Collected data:
-- ==== Sys2Proof/Machine/TenantIsa.lean ====
section
/-! DEFINITION. What the instructions of a tenant core do (R401 to R407), how one is executed, traced and judged by comparators
(R408 to R411, R443 to R447), and how a wait ends (R405, R406). -/

namespace Sys2Proof.Machine

open Sys2Proof

/-! ### Local addresses (R403) -/

inductive Region where
  | itcm | dtcm
  | mgmt (off : Nat)
  | aperture (a x : Nat)
  | hole
  deriving DecidableEq, Repr

/-- The range a local address lies in. -/
def regionOf (a : Word) : Region :=
  let n := a.toNat
  if n < 0x20000 then .itcm
  else if n < 0x40000 then .dtcm
  else if 0x08000000 ≤ n ∧ n < 0x0C000000 then .mgmt (n - 0x08000000)
  else if 0x80000000 ≤ n then .aperture ((n - 0x80000000) / 0x08000000) (n % 0x08000000)
  else .hole

/-- The misaligned exception of the memory and aperture ranges. -/
def misalignedAt (a : Word) (size : Nat) : Bool :=
  match regionOf a with
  | .itcm => a.toNat % size != 0
  | .dtcm => a.toNat % size != 0
  | .aperture _ _ => a.toNat % size != 0
  | .mgmt _ => false
  | .hole => false

/-! ### Apertures (R405) -/

def Device.apLo (d : Device) (c : Fin 2) (a : Nat) : Word := (d.core c).cr (32 + 2 * a)
def Device.apHi (d : Device) (c : Fin 2) (a : Nat) : Word := (d.core c).cr (33 + 2 * a)

def Device.apValid (d : Device) (c : Fin 2) (a : Nat) : Bool := (d.apLo c a).getLsbD 0
def Device.apNp (d : Device) (c : Fin 2) (a : Nat) : Bool := (d.apLo c a).getLsbD 1

/-- ORD, PRIO and CH of an aperture, as `corePacket` takes them. -/
def Device.apAttr (d : Device) (c : Fin 2) (a : Nat) : Nat := bitsOf (d.apLo c a) 2 4

/-- The global address of offset `x`. -/
def Device.apGlobal (d : Device) (c : Fin 2) (a x : Nat) : Nat :=
  (d.apHi c a).toNat * 2 ^ 32 + bitsOf (d.apLo c a) 27 5 * 2 ^ 27 + x

/-- The tags of core `c` that R164 lets it use. -/
def Device.coreTag (d : Device) (c : Fin 2) : Option Nat := d.freeTag .core (0x100 * c.val) 256

/-- What becomes of a non-posted request of a core: sent under a tag, refused at once with a status, or no tag is free. -/
inductive Issued where
  | sent (tag : Nat) (d : Device)
  | refused (status : Nat)
  | noTag

/-- Issue a non-posted request. With NODE_CORE unassigned it ends in DECODE_ERROR (R151), with the mesh off in FENCED (R199). -/
def Device.coreIssue (d : Device) (c : Fin 2) (cont : Cont) (p : Packet) : Issued :=
  if d.nodeId .core == 0x3FF then .refused stDecode
  else if !d.meshUp then .refused stFenced
  else
    match d.coreTag c with
    | none => .noTag
    | some t =>
      let p := sealHeader { p with tag := BitVec.ofNat 12 t }
      let r : Req := { dst := p.dst, op := p.op, laddr := p.laddr, len := p.len, phase := .active, cont := cont }
      .sent t ((d.setReq .core t (some r)).inject .core c.val p)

● Task brief: Of the entries above, transcribe exactly those lines that fall between the line containing "Apertures (R405) -/" and the line containing "def Device.apValid (d", together with those two lines.

● Answer to the exercise:
/-! ### Apertures (R405) -/

def Device.apLo (d : Device) (c : Fin 2) (a : Nat) : Word := (d.core c).cr (32 + 2 * a)
def Device.apHi (d : Device) (c : Fin 2) (a : Nat) : Word := (d.core c).cr (33 + 2 * a)

def Device.apValid (d : Device) (c : Fin 2) (a : Nat) : Bool := (d.apLo c a).getLsbD 0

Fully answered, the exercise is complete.